Using an in vitro model of tissue damage, some of us previously mimicked the ability of HUCPCs to migrate towards the injury site in vivo and predicted their capacity to secrete cytokines and trophic factors [71]. Envisioning a possible clinical application of stem cells in the context of extremely immature newborns with an acute lung injury, where alveolar type II cells crucial for producing surfactant and regulating alveolar fluid levels and host defense are damaged, HUC can be readily considered as a convenient source of stem cells. Consequently, a coculture model of pulmonary tissue damage was set up, where an alveolar type II cell line was damaged with bleomycin, an anticancer drug with known pulmonary toxicity [71]. Dye-labeled HUCPCs in coculture were mobilized and migrated towards the damaged alveolar type II cells. HUCPCs showed a great ability to secrete angiogenic/antiapoptotic cytokines and trophic factors compared to the control, in particular high level of keratinocyte growth factor (KGF) [71]. KGF appears to play a crucial role mediating tissue improvement in a range of experimental lung injuries, presumably due to its versatile effects including cellular repair, cytoprotection, and alveolar fluid clearance modulation and immunomodulation [121, 122]. Similarly, skeletal muscle-derived PCs secrete high levels (superior to those of BM-MSCs) of KGF and vascular endothelial growth factor (VEGF) as well as heparin binding-epidermal growth factor (HB-EGF) and basic-fibroblast growth factor (bFGF), which are all considered playing critical roles during wound healing [123, 124].

The abundance of mesenchymogenic progenitors in the SVF of adipose tissue (5,000 CFU-F per gram) [125] provides a great advantage for the development of clinical applications without any in vitro expansion requirements [126, 127]. ASC-based therapeutic strategies have been proposed for either regenerative or targeted therapies and often rely on native tropism of ASCs for wound healing, inflammation, or cancer.

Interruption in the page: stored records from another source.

-- ==== Sys2Proof/Certificates/Slice0/Obligations.lean ====
section
/-! DEFINITION. Statements about the model of Kerur, for the provers. Each docstring says which rule of spec/ the statement formalises, or
which choice of the model it describes. -/

open Sys2Proof Sys2Proof.Machine Sys2Proof.Safety

/-! ### The step, the queue and reset -/

/-- A step with a command at the front of the queue is that command's `exec` on the state without it (log 15). A step with nothing waiting
advances the device timebase by one tick: when no start of firmware and no handover is in progress, that tick changes, before what follows
of itself, nothing but the record of cluster-time, the handlings in hand, timers and counts of waiting queues and links, the log records
that its writer writes, and the remote writes that it completes (log 15, log 33). -/
def Obligations.StepRunsFrontCommand : Prop :=
  (∀ (c : Instr) (rest : List Instr) (s : State), s.pending = c :: rest → step s = exec c { s with pending := rest }) ∧
  (∀ s : State, s.pending = [] → s.fw.starting = none →
     ∃ t : State, step s = .next (settle t) ∧
       t = { s with
         now := s.now + 1, shares := (noteShares s).shares, ras := (serveHandlers s).ras, spad := t.spad, str := t.str
         counters := t.counters, log := t.log, pmem := t.pmem, freeCtr := t.freeCtr } ∧
       (s.spad.admitted = [] → t.spad = s.spad) ∧ t.spad.admitted = [])

/-- In a state in which nothing waits, nothing follows of itself: the end of a step leaves it as it is (log 33). -/
def Obligations.QuietStateStands : Prop := ∀ s : State, quiet s = true → settle s = s

/-- After reset Kerur is in LOAD, and the registers have the values that the field maps of R71, R178, R181, R235, R303 and R307 give:
counters and CTL registers 0, arrival counters and windows 0 (CLOSED), far slots EMPTY, kettle ports OFF; firmware processors are in
RESET; no source is fenced; the debug port is locked (R365, R358, R324). At reset nothing waits, every memory is in its canonical form,
the die ring is in order, and every slot is host-owned (the last by the model's choice of log 4 for the slots' contents). -/
def Obligations.ResetState : Prop :=
  (State.reset.dev = .load ∧ State.reset.host.discards = 0 ∧ State.reset.host.admitted = 0 ∧ State.reset.host.rejected = 0 ∧
     (∀ off, ctrReg State.reset off = 0) ∧
     (∀ core c, c < 64 → arrivalOf State.reset core c = ⟨false, false, false, false, 0, 0, 0, 0⟩) ∧
     (∀ core w, w < 8 → (windowOf State.reset core w).state = 0 ∧ (windowOf State.reset core w).gen = 0) ∧
     (∀ m, (farModule State.reset m).state = 0 ∧ (farModule State.reset m).gen = 0) ∧
     (∀ p, (portAt State.reset p).state = 0) ∧ (∀ i, (procOf State.reset i).state = .reset) ∧
     (∀ x, isFenced State.reset x = false) ∧ State.reset.host.debugUnlocked = false) ∧
  (quiet State.reset = true ∧ memoriesCanonical State.reset = true ∧ ringInOrder State.reset = true ∧ State.reset.pending = [] ∧
     ∀ k, slotOwned State.reset k = false)

/-- Every command answers a next state, but SCRUB of an address that is no granule of its stack, which stops with its fault (log 16). -/
def Obligations.OnlyScrubStops : Prop :=
  ∀ (c : Instr) (s : State),
    (∃ t, exec c s = .next t) ∨
      (∃ stack granule flip, c = .scrub stack granule flip ∧ stackGranule stack granule = false ∧ exec c s = .fault .noSuchGranule)

/-! ### Handovers and admission (spec/12_host_interface.md R308 to R322) -/

/-- A handover of a slot that the firmware owns changes nothing but the count of discarded writes (R310). While the debug port is locked a
handover of its slot does not reach Kerur (R324). -/
def Obligations.HandoversThatDoNotReach : Prop :=
  (∀ (i : Instr) (h : Handed) (k : Nat) (s : State), handed i = some h → slotKey h.port h.slot.toNat = some k →
     (h.port = .debug → s.host.debugUnlocked = true) → slotOwned s k = true →
       exec i s = .next (settle { s with host := { s.host with discards := satCount s.host.discards 1 } })) ∧
  (∀ (i : Instr) (h : Handed) (s : State), handed i = some h → h.port = .debug → s.host.debugUnlocked = false →
     exec i s = .next (settle s))

/-- A packet that fails step 1 or 2 of R319 is rejected with that check's report, and nothing else is done before the step's end: the slot
holds the reply, no command is taken and none is admitted. A command whose checks of steps 6 to 9 reject leaves the state as its checks
found it, but its reply (R319). -/
def Obligations.ChecksRejectInOrder : Prop :=
  (∀ (i : Instr) (h : Handed) (k : Nat) (s : State) (r : Reject), handed i = some h → mayOffer h k s = true →
     nothingAnswers s = false → queueReady (offered h k s) = false → earlyCheck (offered h k s) k = some r →
       exec i s = .next (settle (rejectCmd (offered h k s) k r)) ∧
         (rejectCmd (offered h k s) k r).cmds = s.cmds.filter (fun c => c.key ≠ k) ∧
         (rejectCmd (offered h k s) k r).host.admitted = s.host.admitted) ∧
  (∀ (i : Instr) (h : Handed) (k : Nat) (s s₂ : State) (r : Reject),
     handed i = some h → mayOffer h k s = true → passes h.op k (offered h k s) = true →
     ((opDef h.op).check k).run (taken k (offered h k s)) = .error (.reject r) s₂ → r.keep = false →
       exec i s = .next (settle (rejectCmd (taken k (offered h k s)) k r)))

/-- The device state admits opcodes as the table of R322 gives. A packet past steps 1 and 2 of R319 that the state makes wait stays in its
firmware-owned slot, with nothing written, in arrival order, and is taken when the state admits it; every packet waits in RESTARTING, and
in FW_HALT while the scheduler core is down; any other packet outside the admitted set is rejected REJECTED_BUSY. -/
def Obligations.DeviceStatesAdmitOpcodes : Prop :=
  (∀ op : Nat,
    let ready := op ≠ 0x0701 ∧ op ≠ 0x0702
    let drain := [0x0A05, 0x0101, 0x0104, 0x0901, 0x0902, 0x0903, 0x0904, 0x0704, 0x0601, 0x0A03, 0x0A04, 0x0801, 0x0802]
    (gate .load op = .accept ↔ op ∈ [0x0A05, 0x0701, 0x0702, 0x0801]) ∧ gate .load op ≠ .wait ∧
    (gate .starting op = .accept ↔ op = 0x0A05) ∧ (gate .starting op = .wait ↔ ready ∧ op ≠ 0x0A05) ∧
    (gate .ready op = .accept ↔ ready) ∧ gate .ready op ≠ .wait ∧
    (gate .draining op = .accept ↔ op ∈ drain) ∧ (gate .draining op = .wait ↔ ready ∧ op ∉ drain) ∧
    gate .restarting op = .wait ∧
    (gate .orphaned op = .accept ↔ op ∈ [0x0A05, 0x0101, 0x0A04, 0x0801]) ∧ gate .orphaned op ≠ .wait ∧
    (gate .fwHalt op = .accept ↔ op ∈ [0x0A05, 0x0903, 0x0704]) ∧ gate .fwHalt op ≠ .wait) ∧
  (∀ (i : Instr) (h : Handed) (k : Nat) (s : State), handed i = some h → mayOffer h k s = true →
    let t := offered h k s
    let g := gate s.dev (slotBits (slotAt t k) 0 16)
    (reachesGate k t = true → g = .busy → exec i s = .next (settle (rejectCmd t k { code := 0x12 }))) ∧
    (reachesGate k t = true ∧ g = .wait ∨ nothingAnswers s = true → slotOwned t k = true ∧
      exec i s = .next (settle { t with host := { t.host with handovers := s.host.handovers ++ [k] } }))) ∧
  (∀ (s : State) (l r : List Nat) (k : Nat), nothingAnswers s = false → s.host.handovers = l ++ k :: r →
    (∀ b ∈ l, gate s.dev (slotBits (slotAt s b) 0 16) = .wait) → k ∉ l → k ∉ r →
    gate s.dev (slotBits (slotAt s k) 0 16) = .accept → earlyCheck s k = none →
      exec .waitingCommandAdmit s = .next (settle (takeSlot (opDef (slotBits (slotAt s k) 0 16)) k
        { s with host := { s.host with handovers := l ++ r } })))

Although investigations of cell adhesion and migration in purified ACs are currently ongoing, much can be learned from the unfractionated ASCs which have been shown to home to sites of injury and promote tissue repair following systemic injections in animal models of myocardial infarction [128, 129], liver injury [130, 131], olfactory dysfunction [132], hypoxia-ischemia induced brain damage [133], allergic rhinitis [134], inflammatory neuropathy [135], sciatic crush [136], cranial injury [137], and muscular dystrophy [138, 139]. The migratory activity of early-passage ASCs can be modulated by a set of chemokines and growth factors, including PDGF-AB, TGF-1, and TNF [140]. These soluble factors can stimulate ASCs via activation of an array of migration-associated receptors such as C-C chemokine receptor types 1 and 7 (CCR1, CCR7), C-X-C chemokine receptor types 4, 5, and 6 (CXCR4, CXCR5, CXCR6), EGF receptor, fibroblast growth factor receptor 1, TGF- receptor 2, TNF receptor superfamily member 1A, and PDGF receptors and [140–142].

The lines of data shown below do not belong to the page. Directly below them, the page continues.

-- ==== Sys2Proof/Laws/State.lean ====
section
/-! SUPPORT. What an update of one part of the state leaves: one lemma per field, true by `rfl`, so that no proof unfolds a record
update. -/
namespace Sys2Proof.Laws

open Sys2Proof.Machine

/-! ### `setSlot` changes `host` alone -/

@[simp] theorem setSlot_now (s : State) (k : Nat) (p : SlotWord) : (setSlot s k p).now = s.now := rfl
@[simp] theorem setSlot_dev (s : State) (k : Nat) (p : SlotWord) : (setSlot s k p).dev = s.dev := rfl
@[simp] theorem setSlot_cfg (s : State) (k : Nat) (p : SlotWord) : (setSlot s k p).cfg = s.cfg := rfl
@[simp] theorem setSlot_sessions (s : State) (k : Nat) (p : SlotWord) : (setSlot s k p).sessions = s.sessions := rfl
@[simp] theorem setSlot_lease (s : State) (k : Nat) (p : SlotWord) : (setSlot s k p).lease = s.lease := rfl
@[simp] theorem setSlot_cmds (s : State) (k : Nat) (p : SlotWord) : (setSlot s k p).cmds = s.cmds := rfl
@[simp] theorem setSlot_admitSeq (s : State) (k : Nat) (p : SlotWord) : (setSlot s k p).admitSeq = s.admitSeq := rfl
@[simp] theorem setSlot_shares (s : State) (k : Nat) (p : SlotWord) : (setSlot s k p).shares = s.shares := rfl
@[simp] theorem setSlot_ras (s : State) (k : Nat) (p : SlotWord) : (setSlot s k p).ras = s.ras := rfl
@[simp] theorem setSlot_log (s : State) (k : Nat) (p : SlotWord) : (setSlot s k p).log = s.log := rfl
@[simp] theorem setSlot_fw (s : State) (k : Nat) (p : SlotWord) : (setSlot s k p).fw = s.fw := rfl
@[simp] theorem setSlot_pwr (s : State) (k : Nat) (p : SlotWord) : (setSlot s k p).pwr = s.pwr := rfl
@[simp] theorem setSlot_xlt (s : State) (k : Nat) (p : SlotWord) : (setSlot s k p).xlt = s.xlt := rfl
@[simp] theorem setSlot_pgk (s : State) (k : Nat) (p : SlotWord) : (setSlot s k p).pgk = s.pgk := rfl
@[simp] theorem setSlot_spad (s : State) (k : Nat) (p : SlotWord) : (setSlot s k p).spad = s.spad := rfl
@[simp] theorem setSlot_str (s : State) (k : Nat) (p : SlotWord) : (setSlot s k p).str = s.str := rfl
@[simp] theorem setSlot_upd (s : State) (k : Nat) (p : SlotWord) : (setSlot s k p).upd = s.upd := rfl
@[simp] theorem setSlot_ktl (s : State) (k : Nat) (p : SlotWord) : (setSlot s k p).ktl = s.ktl := rfl
@[simp] theorem setSlot_ring (s : State) (k : Nat) (p : SlotWord) : (setSlot s k p).ring = s.ring := rfl
@[simp] theorem setSlot_counters (s : State) (k : Nat) (p : SlotWord) : (setSlot s k p).counters = s.counters := rfl
@[simp] theorem setSlot_pmem (s : State) (k : Nat) (p : SlotWord) : (setSlot s k p).pmem = s.pmem := rfl
@[simp] theorem setSlot_hostMem (s : State) (k : Nat) (p : SlotWord) : (setSlot s k p).hostMem = s.hostMem := rfl
@[simp] theorem setSlot_freeCtr (s : State) (k : Nat) (p : SlotWord) : (setSlot s k p).freeCtr = s.freeCtr := rfl
@[simp] theorem setSlot_pending (s : State) (k : Nat) (p : SlotWord) : (setSlot s k p).pending = s.pending := rfl

/-! ### `discardWrite` changes `host` alone -/

@[simp] theorem discardWrite_now (s : State) : (discardWrite s).now = s.now := rfl
@[simp] theorem discardWrite_dev (s : State) : (discardWrite s).dev = s.dev := rfl
@[simp] theorem discardWrite_cfg (s : State) : (discardWrite s).cfg = s.cfg := rfl
@[simp] theorem discardWrite_sessions (s : State) : (discardWrite s).sessions = s.sessions := rfl
@[simp] theorem discardWrite_lease (s : State) : (discardWrite s).lease = s.lease := rfl
@[simp] theorem discardWrite_cmds (s : State) : (discardWrite s).cmds = s.cmds := rfl
@[simp] theorem discardWrite_admitSeq (s : State) : (discardWrite s).admitSeq = s.admitSeq := rfl
@[simp] theorem discardWrite_shares (s : State) : (discardWrite s).shares = s.shares := rfl
@[simp] theorem discardWrite_ras (s : State) : (discardWrite s).ras = s.ras := rfl
@[simp] theorem discardWrite_log (s : State) : (discardWrite s).log = s.log := rfl
@[simp] theorem discardWrite_fw (s : State) : (discardWrite s).fw = s.fw := rfl
@[simp] theorem discardWrite_pwr (s : State) : (discardWrite s).pwr = s.pwr := rfl
@[simp] theorem discardWrite_xlt (s : State) : (discardWrite s).xlt = s.xlt := rfl
@[simp] theorem discardWrite_pgk (s : State) : (discardWrite s).pgk = s.pgk := rfl
@[simp] theorem discardWrite_spad (s : State) : (discardWrite s).spad = s.spad := rfl
@[simp] theorem discardWrite_str (s : State) : (discardWrite s).str = s.str := rfl
@[simp] theorem discardWrite_upd (s : State) : (discardWrite s).upd = s.upd := rfl
@[simp] theorem discardWrite_ktl (s : State) : (discardWrite s).ktl = s.ktl := rfl
@[simp] theorem discardWrite_ring (s : State) : (discardWrite s).ring = s.ring := rfl
@[simp] theorem discardWrite_counters (s : State) : (discardWrite s).counters = s.counters := rfl
@[simp] theorem discardWrite_pmem (s : State) : (discardWrite s).pmem = s.pmem := rfl
@[simp] theorem discardWrite_hostMem (s : State) : (discardWrite s).hostMem = s.hostMem := rfl
@[simp] theorem discardWrite_freeCtr (s : State) : (discardWrite s).freeCtr = s.freeCtr := rfl
@[simp] theorem discardWrite_pending (s : State) : (discardWrite s).pending = s.pending := rfl

/-! ### `setTap` changes `host` alone -/

@[simp] theorem setTap_now (s : State) (ir : BitVec 2) (dr : SlotWord) : (setTap s ir dr).now = s.now := rfl
@[simp] theorem setTap_dev (s : State) (ir : BitVec 2) (dr : SlotWord) : (setTap s ir dr).dev = s.dev := rfl
@[simp] theorem setTap_cfg (s : State) (ir : BitVec 2) (dr : SlotWord) : (setTap s ir dr).cfg = s.cfg := rfl
@[simp] theorem setTap_sessions (s : State) (ir : BitVec 2) (dr : SlotWord) : (setTap s ir dr).sessions = s.sessions := rfl
@[simp] theorem setTap_lease (s : State) (ir : BitVec 2) (dr : SlotWord) : (setTap s ir dr).lease = s.lease := rfl
@[simp] theorem setTap_cmds (s : State) (ir : BitVec 2) (dr : SlotWord) : (setTap s ir dr).cmds = s.cmds := rfl
@[simp] theorem setTap_admitSeq (s : State) (ir : BitVec 2) (dr : SlotWord) : (setTap s ir dr).admitSeq = s.admitSeq := rfl
@[simp] theorem setTap_shares (s : State) (ir : BitVec 2) (dr : SlotWord) : (setTap s ir dr).shares = s.shares := rfl
@[simp] theorem setTap_ras (s : State) (ir : BitVec 2) (dr : SlotWord) : (setTap s ir dr).ras = s.ras := rfl
@[simp] theorem setTap_log (s : State) (ir : BitVec 2) (dr : SlotWord) : (setTap s ir dr).log = s.log := rfl
@[simp] theorem setTap_fw (s : State) (ir : BitVec 2) (dr : SlotWord) : (setTap s ir dr).fw = s.fw := rfl
@[simp] theorem setTap_pwr (s : State) (ir : BitVec 2) (dr : SlotWord) : (setTap s ir dr).pwr = s.pwr := rfl
@[simp] theorem setTap_xlt (s : State) (ir : BitVec 2) (dr : SlotWord) : (setTap s ir dr).xlt = s.xlt := rfl
@[simp] theorem setTap_pgk (s : State) (ir : BitVec 2) (dr : SlotWord) : (setTap s ir dr).pgk = s.pgk := rfl
@[simp] theorem setTap_spad (s : State) (ir : BitVec 2) (dr : SlotWord) : (setTap s ir dr).spad = s.spad := rfl
@[simp] theorem setTap_str (s : State) (ir : BitVec 2) (dr : SlotWord) : (setTap s ir dr).str = s.str := rfl
@[simp] theorem setTap_upd (s : State) (ir : BitVec 2) (dr : SlotWord) : (setTap s ir dr).upd = s.upd := rfl
@[simp] theorem setTap_ktl (s : State) (ir : BitVec 2) (dr : SlotWord) : (setTap s ir dr).ktl = s.ktl := rfl
@[simp] theorem setTap_ring (s : State) (ir : BitVec 2) (dr : SlotWord) : (setTap s ir dr).ring = s.ring := rfl
@[simp] theorem setTap_counters (s : State) (ir : BitVec 2) (dr : SlotWord) : (setTap s ir dr).counters = s.counters := rfl
@[simp] theorem setTap_pmem (s : State) (ir : BitVec 2) (dr : SlotWord) : (setTap s ir dr).pmem = s.pmem := rfl
@[simp] theorem setTap_hostMem (s : State) (ir : BitVec 2) (dr : SlotWord) : (setTap s ir dr).hostMem = s.hostMem := rfl
@[simp] theorem setTap_freeCtr (s : State) (ir : BitVec 2) (dr : SlotWord) : (setTap s ir dr).freeCtr = s.freeCtr := rfl
@[simp] theorem setTap_pending (s : State) (ir : BitVec 2) (dr : SlotWord) : (setTap s ir dr).pending = s.pending := rfl

/-! ### `updCmd` changes `cmds` alone -/

@[simp] theorem updCmd_now (s : State) (k : Nat) (f : Cmd → Cmd) : (updCmd s k f).now = s.now := rfl
@[simp] theorem updCmd_dev (s : State) (k : Nat) (f : Cmd → Cmd) : (updCmd s k f).dev = s.dev := rfl
@[simp] theorem updCmd_host (s : State) (k : Nat) (f : Cmd → Cmd) : (updCmd s k f).host = s.host := rfl
@[simp] theorem updCmd_cfg (s : State) (k : Nat) (f : Cmd → Cmd) : (updCmd s k f).cfg = s.cfg := rfl
@[simp] theorem updCmd_sessions (s : State) (k : Nat) (f : Cmd → Cmd) : (updCmd s k f).sessions = s.sessions := rfl
@[simp] theorem updCmd_lease (s : State) (k : Nat) (f : Cmd → Cmd) : (updCmd s k f).lease = s.lease := rfl
@[simp] theorem updCmd_admitSeq (s : State) (k : Nat) (f : Cmd → Cmd) : (updCmd s k f).admitSeq = s.admitSeq := rfl
@[simp] theorem updCmd_shares (s : State) (k : Nat) (f : Cmd → Cmd) : (updCmd s k f).shares = s.shares := rfl
@[simp] theorem updCmd_ras (s : State) (k : Nat) (f : Cmd → Cmd) : (updCmd s k f).ras = s.ras := rfl
@[simp] theorem updCmd_log (s : State) (k : Nat) (f : Cmd → Cmd) : (updCmd s k f).log = s.log := rfl
@[simp] theorem updCmd_fw (s : State) (k : Nat) (f : Cmd → Cmd) : (updCmd s k f).fw = s.fw := rfl
@[simp] theorem updCmd_pwr (s : State) (k : Nat) (f : Cmd → Cmd) : (updCmd s k f).pwr = s.pwr := rfl
@[simp] theorem updCmd_xlt (s : State) (k : Nat) (f : Cmd → Cmd) : (updCmd s k f).xlt = s.xlt := rfl
@[simp] theorem updCmd_pgk (s : State) (k : Nat) (f : Cmd → Cmd) : (updCmd s k f).pgk = s.pgk := rfl
@[simp] theorem updCmd_spad (s : State) (k : Nat) (f : Cmd → Cmd) : (updCmd s k f).spad = s.spad := rfl
@[simp] theorem updCmd_str (s : State) (k : Nat) (f : Cmd → Cmd) : (updCmd s k f).str = s.str := rfl
@[simp] theorem updCmd_upd (s : State) (k : Nat) (f : Cmd → Cmd) : (updCmd s k f).upd = s.upd := rfl
@[simp] theorem updCmd_ktl (s : State) (k : Nat) (f : Cmd → Cmd) : (updCmd s k f).ktl = s.ktl := rfl
@[simp] theorem updCmd_ring (s : State) (k : Nat) (f : Cmd → Cmd) : (updCmd s k f).ring = s.ring := rfl
@[simp] theorem updCmd_counters (s : State) (k : Nat) (f : Cmd → Cmd) : (updCmd s k f).counters = s.counters := rfl
@[simp] theorem updCmd_pmem (s : State) (k : Nat) (f : Cmd → Cmd) : (updCmd s k f).pmem = s.pmem := rfl
@[simp] theorem updCmd_hostMem (s : State) (k : Nat) (f : Cmd → Cmd) : (updCmd s k f).hostMem = s.hostMem := rfl
@[simp] theorem updCmd_freeCtr (s : State) (k : Nat) (f : Cmd → Cmd) : (updCmd s k f).freeCtr = s.freeCtr := rfl
@[simp] theorem updCmd_pending (s : State) (k : Nat) (f : Cmd → Cmd) : (updCmd s k f).pending = s.pending := rfl

/-! ### `setSession` changes `sessions` alone -/

@[simp] theorem setSession_now (s : State) (i : Nat) (e : Session) : (setSession s i e).now = s.now := rfl
@[simp] theorem setSession_dev (s : State) (i : Nat) (e : Session) : (setSession s i e).dev = s.dev := rfl
@[simp] theorem setSession_host (s : State) (i : Nat) (e : Session) : (setSession s i e).host = s.host := rfl
@[simp] theorem setSession_cfg (s : State) (i : Nat) (e : Session) : (setSession s i e).cfg = s.cfg := rfl
@[simp] theorem setSession_lease (s : State) (i : Nat) (e : Session) : (setSession s i e).lease = s.lease := rfl
@[simp] theorem setSession_cmds (s : State) (i : Nat) (e : Session) : (setSession s i e).cmds = s.cmds := rfl
@[simp] theorem setSession_admitSeq (s : State) (i : Nat) (e : Session) : (setSession s i e).admitSeq = s.admitSeq := rfl
@[simp] theorem setSession_shares (s : State) (i : Nat) (e : Session) : (setSession s i e).shares = s.shares := rfl
@[simp] theorem setSession_ras (s : State) (i : Nat) (e : Session) : (setSession s i e).ras = s.ras := rfl
@[simp] theorem setSession_log (s : State) (i : Nat) (e : Session) : (setSession s i e).log = s.log := rfl
@[simp] theorem setSession_fw (s : State) (i : Nat) (e : Session) : (setSession s i e).fw = s.fw := rfl
@[simp] theorem setSession_pwr (s : State) (i : Nat) (e : Session) : (setSession s i e).pwr = s.pwr := rfl
@[simp] theorem setSession_xlt (s : State) (i : Nat) (e : Session) : (setSession s i e).xlt = s.xlt := rfl
@[simp] theorem setSession_pgk (s : State) (i : Nat) (e : Session) : (setSession s i e).pgk = s.pgk := rfl
@[simp] theorem setSession_spad (s : State) (i : Nat) (e : Session) : (setSession s i e).spad = s.spad := rfl
@[simp] theorem setSession_str (s : State) (i : Nat) (e : Session) : (setSession s i e).str = s.str := rfl
@[simp] theorem setSession_upd (s : State) (i : Nat) (e : Session) : (setSession s i e).upd = s.upd := rfl
@[simp] theorem setSession_ktl (s : State) (i : Nat) (e : Session) : (setSession s i e).ktl = s.ktl := rfl
@[simp] theorem setSession_ring (s : State) (i : Nat) (e : Session) : (setSession s i e).ring = s.ring := rfl
@[simp] theorem setSession_counters (s : State) (i : Nat) (e : Session) : (setSession s i e).counters = s.counters := rfl
@[simp] theorem setSession_pmem (s : State) (i : Nat) (e : Session) : (setSession s i e).pmem = s.pmem := rfl
@[simp] theorem setSession_hostMem (s : State) (i : Nat) (e : Session) : (setSession s i e).hostMem = s.hostMem := rfl
@[simp] theorem setSession_freeCtr (s : State) (i : Nat) (e : Session) : (setSession s i e).freeCtr = s.freeCtr := rfl
@[simp] theorem setSession_pending (s : State) (i : Nat) (e : Session) : (setSession s i e).pending = s.pending := rfl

ASCs have been proposed to affect various neighboring cells within the subcutaneous tissue via paracrine signals during active remodeling processes such as wound healing [143–145]. In a recent study, ASC-conditioned medium promoted in vitro migration of vascular ECs, fibroblasts, and keratinocytes [146]. These data support the impact of ASCs on the proliferation and recruitment of these distinct cell subsets during wound healing via secretion of high levels of promigratory cytokines, including angiopoietin-like-1, EGF, FGF, HGF, TGF, SDF-1, and VEGF [145–149].

Similarly to BM-MSCs [150, 151], ASCs have been associated with enhanced migratory activities during tumorigenesis. ASC tropism towards various tumors such as glioma [152, 153], colon cancer [154], and prostate cancer [155] has been exploited to develop targeted therapies. On the other hand, ASCs can modulate the migration of cancer cells, promoting metastasis of breast cancer cells [156, 157] via CCR5/CCL5 signaling in animal models despite the inhibition of breast cancer metastasis in a different model [158]. An antimetastatic result was also observed with pancreas cancer cells [159].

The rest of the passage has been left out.